▸ **EXERCISE BRIEF**: Starting at the line with "symBits : Nat" and going on through the line with "abbrev Config.Legal (c", reproduce each line in the records below exactly and nothing more.

▸ **Collected data entries**:
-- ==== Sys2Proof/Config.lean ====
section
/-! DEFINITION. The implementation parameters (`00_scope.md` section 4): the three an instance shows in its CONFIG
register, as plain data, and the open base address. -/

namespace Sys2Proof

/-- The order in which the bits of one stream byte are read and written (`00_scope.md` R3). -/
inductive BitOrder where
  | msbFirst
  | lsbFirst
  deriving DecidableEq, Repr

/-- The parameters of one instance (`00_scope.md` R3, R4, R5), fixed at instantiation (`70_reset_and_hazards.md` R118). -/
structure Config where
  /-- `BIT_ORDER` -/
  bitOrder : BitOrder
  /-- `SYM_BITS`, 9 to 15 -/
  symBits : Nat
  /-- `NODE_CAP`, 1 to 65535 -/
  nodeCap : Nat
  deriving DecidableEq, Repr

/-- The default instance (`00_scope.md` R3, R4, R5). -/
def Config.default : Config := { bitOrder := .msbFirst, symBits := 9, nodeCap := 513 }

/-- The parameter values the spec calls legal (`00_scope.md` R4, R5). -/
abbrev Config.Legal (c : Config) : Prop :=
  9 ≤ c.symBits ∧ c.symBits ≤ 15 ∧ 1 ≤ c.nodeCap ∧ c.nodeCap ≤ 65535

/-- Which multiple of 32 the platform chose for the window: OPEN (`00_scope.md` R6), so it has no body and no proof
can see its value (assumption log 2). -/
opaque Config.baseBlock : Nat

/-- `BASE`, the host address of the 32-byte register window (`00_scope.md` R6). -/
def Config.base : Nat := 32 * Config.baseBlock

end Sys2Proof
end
---
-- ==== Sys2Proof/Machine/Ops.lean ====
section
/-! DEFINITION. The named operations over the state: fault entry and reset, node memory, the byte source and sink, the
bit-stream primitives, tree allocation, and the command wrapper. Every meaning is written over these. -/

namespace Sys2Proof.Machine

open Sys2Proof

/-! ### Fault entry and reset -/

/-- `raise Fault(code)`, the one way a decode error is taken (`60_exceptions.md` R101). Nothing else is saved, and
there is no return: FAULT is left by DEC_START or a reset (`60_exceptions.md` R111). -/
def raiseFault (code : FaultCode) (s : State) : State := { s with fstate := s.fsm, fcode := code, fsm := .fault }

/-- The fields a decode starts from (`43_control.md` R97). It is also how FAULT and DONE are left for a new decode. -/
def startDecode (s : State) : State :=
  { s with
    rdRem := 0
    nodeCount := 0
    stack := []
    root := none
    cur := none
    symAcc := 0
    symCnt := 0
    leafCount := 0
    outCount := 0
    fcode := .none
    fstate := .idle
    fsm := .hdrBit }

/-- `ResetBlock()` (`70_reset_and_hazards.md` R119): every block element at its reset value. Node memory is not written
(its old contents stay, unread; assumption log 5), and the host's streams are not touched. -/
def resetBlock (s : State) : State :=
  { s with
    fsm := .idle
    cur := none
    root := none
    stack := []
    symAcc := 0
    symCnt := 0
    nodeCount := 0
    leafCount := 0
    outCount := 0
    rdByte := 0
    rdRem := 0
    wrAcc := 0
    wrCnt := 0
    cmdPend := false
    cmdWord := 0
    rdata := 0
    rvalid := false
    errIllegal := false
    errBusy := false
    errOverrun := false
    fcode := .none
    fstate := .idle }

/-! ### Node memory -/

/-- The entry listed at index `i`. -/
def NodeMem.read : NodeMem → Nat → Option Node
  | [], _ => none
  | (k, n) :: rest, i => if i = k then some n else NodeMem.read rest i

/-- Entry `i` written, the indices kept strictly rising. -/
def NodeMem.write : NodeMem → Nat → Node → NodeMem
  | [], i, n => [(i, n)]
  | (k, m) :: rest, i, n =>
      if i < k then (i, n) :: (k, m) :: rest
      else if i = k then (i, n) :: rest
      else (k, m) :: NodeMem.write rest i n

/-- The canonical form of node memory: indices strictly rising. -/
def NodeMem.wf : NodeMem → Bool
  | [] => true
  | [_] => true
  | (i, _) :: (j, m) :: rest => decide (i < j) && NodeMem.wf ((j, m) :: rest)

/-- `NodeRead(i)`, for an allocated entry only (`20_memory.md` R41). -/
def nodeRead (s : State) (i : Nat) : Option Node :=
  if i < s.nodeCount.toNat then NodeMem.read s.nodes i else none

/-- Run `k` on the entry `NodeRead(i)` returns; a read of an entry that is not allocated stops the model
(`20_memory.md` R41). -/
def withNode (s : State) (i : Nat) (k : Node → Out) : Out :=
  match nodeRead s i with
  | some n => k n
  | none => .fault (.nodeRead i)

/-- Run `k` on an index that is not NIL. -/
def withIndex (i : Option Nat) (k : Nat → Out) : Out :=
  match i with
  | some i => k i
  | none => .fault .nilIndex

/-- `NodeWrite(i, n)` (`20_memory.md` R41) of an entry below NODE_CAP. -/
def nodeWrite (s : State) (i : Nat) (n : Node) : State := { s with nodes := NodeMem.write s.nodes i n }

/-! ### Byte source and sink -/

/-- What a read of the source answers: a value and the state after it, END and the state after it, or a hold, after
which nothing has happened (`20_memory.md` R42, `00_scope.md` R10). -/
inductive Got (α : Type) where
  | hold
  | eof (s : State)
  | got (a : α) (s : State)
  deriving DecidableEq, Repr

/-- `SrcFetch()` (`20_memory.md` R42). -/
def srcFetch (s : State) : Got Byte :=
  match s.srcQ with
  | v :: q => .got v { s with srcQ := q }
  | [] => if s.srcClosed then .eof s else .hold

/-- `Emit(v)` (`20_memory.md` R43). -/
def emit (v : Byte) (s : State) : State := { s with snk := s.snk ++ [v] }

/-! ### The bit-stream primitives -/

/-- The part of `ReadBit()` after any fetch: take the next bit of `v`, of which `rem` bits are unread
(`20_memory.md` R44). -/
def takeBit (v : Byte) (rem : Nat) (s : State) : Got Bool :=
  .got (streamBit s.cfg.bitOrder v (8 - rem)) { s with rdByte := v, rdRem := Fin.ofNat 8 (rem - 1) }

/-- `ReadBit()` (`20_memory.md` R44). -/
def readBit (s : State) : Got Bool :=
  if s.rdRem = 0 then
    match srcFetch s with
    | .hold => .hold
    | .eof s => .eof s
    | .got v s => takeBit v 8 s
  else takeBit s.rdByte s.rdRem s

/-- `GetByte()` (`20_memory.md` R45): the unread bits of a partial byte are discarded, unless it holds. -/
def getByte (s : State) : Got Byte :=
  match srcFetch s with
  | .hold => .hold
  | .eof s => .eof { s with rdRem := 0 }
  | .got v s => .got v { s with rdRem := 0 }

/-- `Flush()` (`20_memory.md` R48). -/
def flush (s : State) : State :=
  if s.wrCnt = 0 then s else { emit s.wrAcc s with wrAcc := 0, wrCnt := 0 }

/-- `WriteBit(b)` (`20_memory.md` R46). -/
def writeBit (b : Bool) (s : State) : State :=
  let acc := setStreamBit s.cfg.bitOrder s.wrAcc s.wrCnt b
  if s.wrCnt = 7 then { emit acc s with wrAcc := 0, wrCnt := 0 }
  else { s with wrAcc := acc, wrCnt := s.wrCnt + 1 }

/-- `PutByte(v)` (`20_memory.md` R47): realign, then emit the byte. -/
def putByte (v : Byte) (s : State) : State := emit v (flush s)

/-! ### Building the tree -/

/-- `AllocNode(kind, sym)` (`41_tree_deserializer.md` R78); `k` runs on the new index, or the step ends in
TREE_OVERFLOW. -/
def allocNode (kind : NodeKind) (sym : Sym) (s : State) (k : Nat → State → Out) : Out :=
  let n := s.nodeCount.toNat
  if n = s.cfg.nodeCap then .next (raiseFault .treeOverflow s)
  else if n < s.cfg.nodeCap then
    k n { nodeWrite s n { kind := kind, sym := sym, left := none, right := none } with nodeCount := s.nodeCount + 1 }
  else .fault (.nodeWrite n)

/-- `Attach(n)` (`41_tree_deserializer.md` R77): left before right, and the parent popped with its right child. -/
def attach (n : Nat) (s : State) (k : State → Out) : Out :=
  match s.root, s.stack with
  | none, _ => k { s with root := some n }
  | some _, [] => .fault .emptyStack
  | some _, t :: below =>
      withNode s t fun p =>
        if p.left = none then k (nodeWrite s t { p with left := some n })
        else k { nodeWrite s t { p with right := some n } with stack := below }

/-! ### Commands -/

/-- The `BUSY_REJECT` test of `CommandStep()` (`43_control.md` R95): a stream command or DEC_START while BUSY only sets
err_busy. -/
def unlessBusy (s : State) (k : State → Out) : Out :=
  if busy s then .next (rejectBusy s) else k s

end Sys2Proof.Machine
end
...
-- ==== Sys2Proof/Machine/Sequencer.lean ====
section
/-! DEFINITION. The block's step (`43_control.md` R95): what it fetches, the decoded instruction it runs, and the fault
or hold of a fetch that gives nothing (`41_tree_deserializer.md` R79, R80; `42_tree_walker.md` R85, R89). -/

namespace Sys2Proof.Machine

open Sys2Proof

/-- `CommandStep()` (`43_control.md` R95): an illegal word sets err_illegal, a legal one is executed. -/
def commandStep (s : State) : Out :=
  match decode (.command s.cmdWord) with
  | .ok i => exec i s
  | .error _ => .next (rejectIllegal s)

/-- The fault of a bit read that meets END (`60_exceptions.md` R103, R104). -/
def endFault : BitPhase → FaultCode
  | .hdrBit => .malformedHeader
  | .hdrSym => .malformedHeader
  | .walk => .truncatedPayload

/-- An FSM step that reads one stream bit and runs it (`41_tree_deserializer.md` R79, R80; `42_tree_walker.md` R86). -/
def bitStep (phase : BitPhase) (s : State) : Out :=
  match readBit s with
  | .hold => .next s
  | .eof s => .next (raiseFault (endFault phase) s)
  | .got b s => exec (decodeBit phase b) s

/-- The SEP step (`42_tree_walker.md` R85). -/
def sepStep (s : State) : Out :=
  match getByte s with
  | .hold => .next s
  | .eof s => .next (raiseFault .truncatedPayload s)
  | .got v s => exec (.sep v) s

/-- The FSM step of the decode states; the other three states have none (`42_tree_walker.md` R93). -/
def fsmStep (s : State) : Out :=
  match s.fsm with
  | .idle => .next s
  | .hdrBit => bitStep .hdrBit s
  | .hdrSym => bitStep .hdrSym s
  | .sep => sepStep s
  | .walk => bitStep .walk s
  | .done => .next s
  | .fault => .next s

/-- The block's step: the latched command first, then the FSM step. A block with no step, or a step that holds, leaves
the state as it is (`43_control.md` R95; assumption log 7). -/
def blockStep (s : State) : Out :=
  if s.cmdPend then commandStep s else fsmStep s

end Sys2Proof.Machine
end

▸ **RESPONSE**:
  symBits : Nat
  /-- `NODE_CAP`, 1 to 65535 -/
  nodeCap : Nat
  deriving DecidableEq, Repr

/-- The default instance (`00_scope.md` R3, R4, R5). -/
def Config.default : Config := { bitOrder := .msbFirst, symBits := 9, nodeCap := 513 }

/-- The parameter values the spec calls legal (`00_scope.md` R4, R5). -/
abbrev Config.Legal (c : Config) : Prop :=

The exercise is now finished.